Fix, Create, Save, Think

In a stack of papers called Instruction.

  • Jul
  • 17
  • 2008

Use this summer to fix things. That handout full of typos? That paper you typed up last year that uses a semicolon instead of a colon? That lesson plan that started strong and ended with a fizzle? Fix them.

That handout you wished you’d given before your lecture? That killer video/audio/comic intro to the first unit of study? Create them.

Those sample assignments you wished you could have given to the students as examples of what you want? Those horrible final projects turned in? Save them.

The reason that looking at something 200 years old is important? Your pat answer for why students are doing this assignment? Think of them. Then be sure you live up to them.

While you’re at it, look through your gradebook from last year. The work you scratched your head at what it was to assess? Throw it away. The homework you never graded? Don’t assign it again. The assignment titles that don’t make any sense to you now? Find a better way.

Step up and bring your best to the game. Get rid of typos as soon as you see them, even if that means typing out the entire page yourself. Redesign the handout so it makes more sense. Give students room for what you know they need room (notes, answers, etc.). Get rid of meaningless filler in favor of activities that sharpen skills you need sharpened.

So fix, create, save, and think about your classroom this summer. There’s still time to do plenty of planning. But get ready to put plans into action.

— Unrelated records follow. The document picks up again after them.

-- ==== Sys2Proof/Laws/Issue.lean ====
section
/-! SUPPORT. How a word issues and retires, said once: the pop, the push, the loop-end test, and `issue` as a whole for a
word that retires, that faults on its fields, and that waits. -/

set_option Elab.async false

namespace Sys2Proof

open Machine

/-! SameBut is an equivalence that every bookkeeping update respects. -/

theorem SameBut.refl (e : Eng) (x : Ctx) : SameBut e x x :=
  ⟨rfl, fun _ _ => rfl, rfl, rfl, ⟨rfl, rfl⟩, fun _ => rfl, fun _ => rfl⟩

/-- The form of a context that is another but for bookkeeping. -/
theorem SameBut.form {e : Eng} {x y : Ctx} (h : SameBut e x y) : ∃ str fifos errs bank1 pmc q rrb, y = { x with
    str := str, fifos := fifos, errs := errs, bank1 := bank1, cr := { x.cr with pmc := pmc },
    v := { x.v with q := q, rrb := rrb } } := ⟨_, _, _, _, _, _, _, h.rest⟩

/-- What SameBut leaves of a context, field by field. -/
theorem SameBut.fields {e : Eng} {x y : Ctx} (h : SameBut e x y) :
    y.sreg = x.sreg ∧ y.sfill = x.sfill ∧ y.aside = x.aside ∧ y.m = x.m ∧ y.p = x.p ∧ y.tags = x.tags ∧ y.pend = x.pend
      ∧ y.sb = x.sb ∧ y.seq = x.seq ∧ y.cr.tm = x.cr.tm := by
  obtain ⟨_, _, _, _, _, _, _, rfl⟩ := h.form
  exact ⟨rfl, rfl, rfl, rfl, rfl, rfl, rfl, rfl, rfl, rfl⟩

theorem SameBut.trans {e : Eng} {x y z : Ctx} (h : SameBut e x y) (g : SameBut e y z) : SameBut e x z := by
  have tm := h.fields.2.2.2.2.2.2.2.2.2
  refine ⟨?_, fun d hd => (g.streams d hd).trans (h.streams d hd), g.st.trans h.st, g.tmpl.trans h.tmpl,
    ⟨g.orders.1.trans h.orders.1, g.orders.2.trans h.orders.2⟩, fun hb => (g.bank (by rw [tm]; exact hb)).trans (h.bank hb), fun he => (g.turn he).trans (h.turn he)⟩
  obtain ⟨_, _, _, _, _, _, _, rfl⟩ := g.form
  obtain ⟨_, _, _, _, _, _, _, rfl⟩ := h.form
  rfl

theorem SameBut.symm {e : Eng} {x y : Ctx} (h : SameBut e x y) : SameBut e y x := by
  have tm := h.fields.2.2.2.2.2.2.2.2.2
  refine ⟨?_, fun d hd => (h.streams d hd).symm, h.st.symm, h.tmpl.symm,
    ⟨h.orders.1.symm, h.orders.2.symm⟩, fun hb => (h.bank (by rw [← tm]; exact hb)).symm, fun he => (h.turn he).symm⟩
  obtain ⟨_, _, _, _, _, _, _, rfl⟩ := h.form
  rfl

theorem SameBut.withPmc {e : Eng} (x : Ctx) (v : Vector W64 8) : SameBut e x (x.withPmc v) :=
  ⟨rfl, fun _ _ => rfl, rfl, rfl, ⟨rfl, rfl⟩, fun _ => rfl, fun _ => rfl⟩

theorem SameBut.fifos {e : Eng} (x : Ctx) (f : Vector (List FEntry) 25) : SameBut e x { x with fifos := f } :=
  ⟨rfl, fun _ _ => rfl, rfl, rfl, ⟨rfl, rfl⟩, fun _ => rfl, fun _ => rfl⟩

theorem SameBut.errs {e : Eng} (x : Ctx) (l : List (Site × Bool)) : SameBut e x { x with errs := l } :=
  ⟨rfl, fun _ _ => rfl, rfl, rfl, ⟨rfl, rfl⟩, fun _ => rfl, fun _ => rfl⟩

/-- A change of a stream's PC, held entry, loop levels, and of what it has seen or read while it waited. -/
theorem SameBut.stream {e : Eng} (x : Ctx) (f : Stream → Stream) (hs : (f (x.stream e)).st = (x.stream e).st)
    (ht : (f (x.stream e)).tmpl = (x.stream e).tmpl) (ho : (f (x.stream e)).observed = (x.stream e).observed)
    (hr : (f (x.stream e)).rel = (x.stream e).rel) : SameBut e x (x.modStream e f) :=
  ⟨rfl, fun _ hd => Ctx.stream_modStream_ne x f (Ne.symm hd), by simp [hs], by simp [ht], by simp [ho, hr], fun _ => rfl,
    fun _ => rfl⟩

theorem loopsOf_setLoops (x : Ctx) (e : Eng) (ls : Vector Loop 4) : loopsOf (setLoops x e ls) e = ls := by
  unfold loopsOf setLoops
  split
  · simp
  · next h => simp [h]

/-- The loop-end test looks at nothing but the levels, and at V's registers and predicates. -/
theorem LoopTest.of {e : Eng} {p : W64} {size : Nat} {x x' y : Ctx} (h : LoopTest e p size x y)
    (hl : loopsOf x e = loopsOf x' e) (hv : x.v = x'.v) : LoopTest e p size x' y := by
  obtain ⟨h1, h2, h3⟩ := h
  rw [hl] at h1 h2 h3
  rw [hv] at h3
  exact ⟨h1, h2, h3⟩

theorem setLoops_self (x : Ctx) (e : Eng) : setLoops x e (loopsOf x e) = x := by
  unfold setLoops loopsOf
  split
  · rfl
  · show { x with str := x.str.set e.num.val x.str[e.num.val] _ } = x
    rw [Vector.set_getElem_self]

theorem Ctx.modStream_pc_self {x : Ctx} {e : Eng} {p : W64} (h : (x.stream e).pc = p) :
    (x.modStream e fun r => { r with pc := p }) = x := by
  subst h
  show { x with str := x.str.set e.num.val x.str[e.num.val] _ } = x
  rw [Vector.set_getElem_self]

theorem SameBut.setLoops {e : Eng} (x : Ctx) (ls : Vector Loop 4) : SameBut e x (setLoops x e ls) := by
  unfold Machine.setLoops
  split
  · next h => exact ⟨rfl, fun _ _ => rfl, rfl, rfl, ⟨rfl, rfl⟩, fun hb => absurd h hb, fun _ => rfl⟩
  · exact .stream x _ rfl rfl rfl rfl

/-! The loop-end test. -/

theorem ite_same {α : Type} {p q : Prop} [Decidable p] [Decidable q] (h : p ↔ q) (a b : α) :
    (if p then a else b) = if q then a else b := by
  by_cases hp : p
  · rw [if_pos hp, if_pos (h.1 hp)]
  · rw [if_neg hp, if_neg fun hq => hp (h.2 hq)]

theorem loopsOf_withV (x : Ctx) (e : Eng) (v : VState) : loopsOf { x with v := v } e = loopsOf x e := rfl

theorem levelEnds_iff (l : Loop) (a : Nat) : levelEnds l a = true ↔ l.active = true ∧ l.last.toNat = a := by
  simp [levelEnds]

/-- The loop-end test over levels that differ from ls only at levels not tested here: the level that branches, and each
tested level after it. -/
theorem loopEnd_tested (ls : Vector Loop 4) (a : Nat) (ks : List Nat) (hn : ks.Nodup) (hb : ∀ k ∈ ks, k < 4) (ys : Vector Loop 4)
    (hy : ∀ k ∈ ks, vget ys k = vget ls k) :
    let b := ks.find? fun k => levelEnds (vget ls k) a && decide (1 < (vget ls k).count.toNat)
    (loopEnd ys a ks).2 = b.map (fun k => { vget ls k with count := (vget ls k).count - 1 })
    ∧ ∀ k, k < 4 → vget (loopEnd ys a ks).1 k =
        if b = some k then { vget ls k with count := (vget ls k).count - 1 }
        else if k ∈ ks ∧ levelEnds (vget ls k) a = true ∧ ∀ j, b = some j → ks.idxOf k < ks.idxOf j then
          { vget ls k with count := 0, active := false, rot := false, epi := 0 }
        else vget ys k := by
  induction ks generalizing ys with
  | nil => exact ⟨rfl, fun k _ => by simp [loopEnd]⟩
  | cons m ms ih =>
    have hm := hy m (by simp)
    have hm4 := hb m (by simp)
    have hne : ∀ (v : Vector Loop 4) (l : Loop) (k : Nat), k < 4 → m ≠ k → vget (vset v m l) k = vget v k := fun v l k hk h =>
      vget_vset_ne _ _ _ _ (by rwa [Nat.mod_eq_of_lt hm4, Nat.mod_eq_of_lt hk])
    have hmem : m ∉ ms := (List.nodup_cons.1 hn).1
    simp only [loopEnd, hm, ← levelEnds_iff]
    by_cases he : levelEnds (vget ls m) a = true
    · by_cases hc : 1 < (vget ls m).count.toNat
      · simp only [he, hc, if_true, List.find?_cons, Bool.true_and, decide_true, Option.map_some]
        refine ⟨trivial, fun k hk => ?_⟩
        by_cases hkm : m = k
        · subst hkm
          rw [vget_vset_self]
          simp
        · rw [hne _ _ _ hk hkm]
          have hno : ¬(k ∈ m :: ms ∧ levelEnds (vget ls k) a = true ∧ ∀ j, some m = some j →
              (m :: ms).idxOf k < (m :: ms).idxOf j) := by
            rintro ⟨-, -, h⟩
            have := h m rfl
            simp at this
          simp only [Option.some.injEq, hkm, if_false, if_neg hno]
      · simp only [he, hc, if_true, if_false, List.find?_cons, decide_false, Bool.and_false]
        have ih' := ih (List.nodup_cons.1 hn).2 (fun k hk => hb k (by simp [hk]))
          (vset ys m { vget ls m with count := 0, active := false, rot := false, epi := 0 })
          fun k hk => by rw [hne _ _ _ (hb k (by simp [hk])) (by rintro rfl; exact hmem hk)]; exact hy k (by simp [hk])
        refine ⟨ih'.1, fun k hk => ?_⟩
        rw [ih'.2 k hk]
        by_cases hkm : m = k
        · subst hkm
          have h1 : ms.find? (fun k => levelEnds (vget ls k) a && decide (1 < (vget ls k).count.toNat)) ≠ some m := fun h =>
            hmem (List.mem_of_find?_eq_some h)
          have h2 : ∀ j, ms.find? (fun k => levelEnds (vget ls k) a && decide (1 < (vget ls k).count.toNat)) = some j →
              (m :: ms).idxOf m < (m :: ms).idxOf j := fun j hj => by
            have : m ≠ j := by rintro rfl; exact h1 hj
            simp [List.idxOf_cons, beq_eq_false_iff_ne.2 this]
          rw [if_neg h1, if_neg h1, if_neg (by simp [hmem]), if_pos ⟨by simp, he, h2⟩, vget_vset_self]
        · have hi : ∀ j, j ∈ ms → (m :: ms).idxOf j = ms.idxOf j + 1 := fun j hj => by
            have : m ≠ j := by rintro rfl; exact hmem hj
            simp [List.idxOf_cons, beq_eq_false_iff_ne.2 this]
          rw [hne _ _ _ hk hkm]
          congr 1
          refine ite_same ?_ _ _
          refine ⟨fun ⟨h1, h2, h3⟩ => ⟨by simp [h1], h2, fun j hj => ?_⟩, fun ⟨h1, h2, h3⟩ => ?_⟩
          · rw [hi k h1, hi j (List.mem_of_find?_eq_some hj)]
            have := h3 j hj
            omega
          · have h1 : k ∈ ms := by simpa [Ne.symm hkm] using h1
            refine ⟨h1, h2, fun j hj => ?_⟩
            have := h3 j hj
            rw [hi k h1, hi j (List.mem_of_find?_eq_some hj)] at this
            omega
    · simp only [he, Bool.false_eq_true, if_false, List.find?_cons, Bool.false_and]
      have ih' := ih (List.nodup_cons.1 hn).2 (fun k hk => hb k (by simp [hk])) ys fun k hk => hy k (by simp [hk])
      refine ⟨ih'.1, fun k hk => ?_⟩
      rw [ih'.2 k hk]
      by_cases hkm : m = k
      · subst hkm
        simp [hmem, he]
      · have hi : ∀ j, j ∈ ms → (m :: ms).idxOf j = ms.idxOf j + 1 := fun j hj => by
          have : m ≠ j := by rintro rfl; exact hmem hj
          simp [List.idxOf_cons, beq_eq_false_iff_ne.2 this]
        congr 1
        refine ite_same ?_ _ _
        refine ⟨fun ⟨h1, h2, h3⟩ => ⟨by simp [h1], h2, fun j hj => ?_⟩, fun ⟨h1, h2, h3⟩ => ?_⟩
        · rw [hi k h1, hi j (List.mem_of_find?_eq_some hj)]
          have := h3 j hj
          omega
        · have h1 : k ∈ ms := by simpa [Ne.symm hkm] using h1
          refine ⟨h1, h2, fun j hj => ?_⟩
          have := h3 j hj
          rw [hi k h1, hi j (List.mem_of_find?_eq_some hj)] at this
          omega

/-- The loop-end test as `branching` and `loopTested` say. -/
theorem loopEnd_is (ls : Vector Loop 4) (a : Nat) :
    (loopEnd ls a [3, 2, 1, 0]).2 = (branching ls a).map (fun k => { vget ls k with count := (vget ls k).count - 1 })
    ∧ ∀ k, k < 4 → vget (loopEnd ls a [3, 2, 1, 0]).1 k = loopTested ls a k := by
  have h := loopEnd_tested ls a [3, 2, 1, 0] (by decide) (by decide) ls fun _ _ => rfl
  refine ⟨h.1, fun k hk => (h.2 k hk).trans ?_⟩
  unfold loopTested
  have hh : (k ∈ [3, 2, 1, 0] ∧ levelEnds (vget ls k) a = true ∧ ∀ j, branching ls a = some j →
      [3, 2, 1, 0].idxOf k < [3, 2, 1, 0].idxOf j) ↔ levelEnds (vget ls k) a = true ∧ ∀ j, branching ls a = some j → j < k := by
    refine ⟨fun ⟨_, h2, h3⟩ => ⟨h2, fun j hj => ?_⟩, fun ⟨h2, h3⟩ => ⟨?_, h2, fun j hj => ?_⟩⟩
    · have hj4 : j ∈ [3, 2, 1, 0] := List.mem_of_find?_eq_some hj
      have := h3 j hj
      simp only [List.mem_cons, List.not_mem_nil, or_false] at hj4
      have hk' : k = 0 ∨ k = 1 ∨ k = 2 ∨ k = 3 := by omega
      rcases hj4 with rfl | rfl | rfl | rfl <;> rcases hk' with rfl | rfl | rfl | rfl <;> revert this <;> decide
    · have hk' : k = 0 ∨ k = 1 ∨ k = 2 ∨ k = 3 := by omega
      rcases hk' with rfl | rfl | rfl | rfl <;> decide
    · have hj4 : j ∈ [3, 2, 1, 0] := List.mem_of_find?_eq_some hj
      have := h3 j hj
      simp only [List.mem_cons, List.not_mem_nil, or_false] at hj4
      have hk' : k = 0 ∨ k = 1 ∨ k = 2 ∨ k = 3 := by omega
      rcases hj4 with rfl | rfl | rfl | rfl <;> rcases hk' with rfl | rfl | rfl | rfl <;> revert this <;> decide
  by_cases hb : branching ls a = some k
  · exact (if_pos hb).trans (if_pos hb).symm
  · exact (if_neg hb).trans ((ite_same hh _ _).trans (if_neg hb).symm)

P.S. What if a new school model had the kids in the same room all day and the teachers moved? Then the classroom space wouldn’t be art or science or foreign language, it would be a space for learning.

4 comments

1. Elona Hartjes says:

[7/23/2008 - 5:14 pm]

I thought of the idea about the teachers moving instead of the kids, but then what do you do about equipment in the science lab or art room. I guess there could be some type of partial rotation. I don’t understand why having students rotate means that the classroom wouldn’t be for learning. could you expand on that please.

2. Todd says:

[7/23/2008 - 9:57 pm]

I’m suggesting that our classrooms are often seen as an English, math, or history area — that our rooms often reflect only a single subject as far as students see things. Sure, it’s about learning the subject, but it’s about that one subject first and foremost. “This is my art room and over there is my music room.” Teachers rotating instead of students might encourage a shift in the way students consider the classroom space, that this is the room they come to for learning in general, not just for one specific subject area.

Partial rotation or maybe room to store the things that are needed for other subject areas, there are plenty of ways to solve that issue. I’m just curious if it’s even an idea that could have an impact. The system needs to change because the world certainly has; schools haven’t kept up with societal, cultural, technological, or economic shifts. The core ideas of the way schools work, even pragmatic things like where the classes take place, need to be adjusted.

3. Pokankuni says:

[8/13/2008 - 8:33 am]

In Italy ALL schools – intermediate and secondary – work that way: all class groups have their own class room, and teachers move from a room to another every 50 minutes. So here you have experience from a whole nation and a couple of centuries. The majority of my colleagues find the system satisfactory, but I suspect that it’s because they never experienced or even thought of the alternative. The main reason why we use it is economy – you need less rooms if you use one for every group instead of every teacher.
I’m a teacher in secondary schools, and I think that the italian system is worse than yours.
Except for few lucky exceptions, students don’t feel their room as a learning place, but rather, as a prison. Imagine 20-30 teenagers sitting in the same room, same desk, every day, 6 days a week, from 8:00AM to 1:30 or 2:30, even 3:00PM. One or two breaks only are formally authorised, lasting 10 mins each. Many more take place, without permission, but obviously tolerated.
The biggest disadvantage is the fact that every teacher has to carry her equipment, books, registers, etc. from a classroom to another. Foreign language teachers carry their cd players and dictionaries, geography and history teachers wish they had maps on the wall instead of photos of singers, actors and top models; science teachers like me only have labs in best schools: in most schools they cannot run experiments or use a microscope… I draw on the board, write and draw all the time like mad… Usually there is one tv set only, in the whole school, and a “pc room” used exclusively by IT teachers: other subjects teachers must do without computers, or engage in exhausting negotiations to be able to use them with their classes once or twice.
Sorry for the looong comment – it burst out of my heart, you see..

4. Todd says:

[8/13/2008 - 5:38 pm]

Yeah, good point Pokankuni. That last idea, though, just popped out to me as I was publishing this. It’s funny that the only comments here reflect on a brief footnote when the main idea of the piece is something else entirely. I’ll be more cautious in my post scripts in the future.

And no problem about a long comment. I write long entries too, so it’s only fair I give you space, too. Write as much as you like.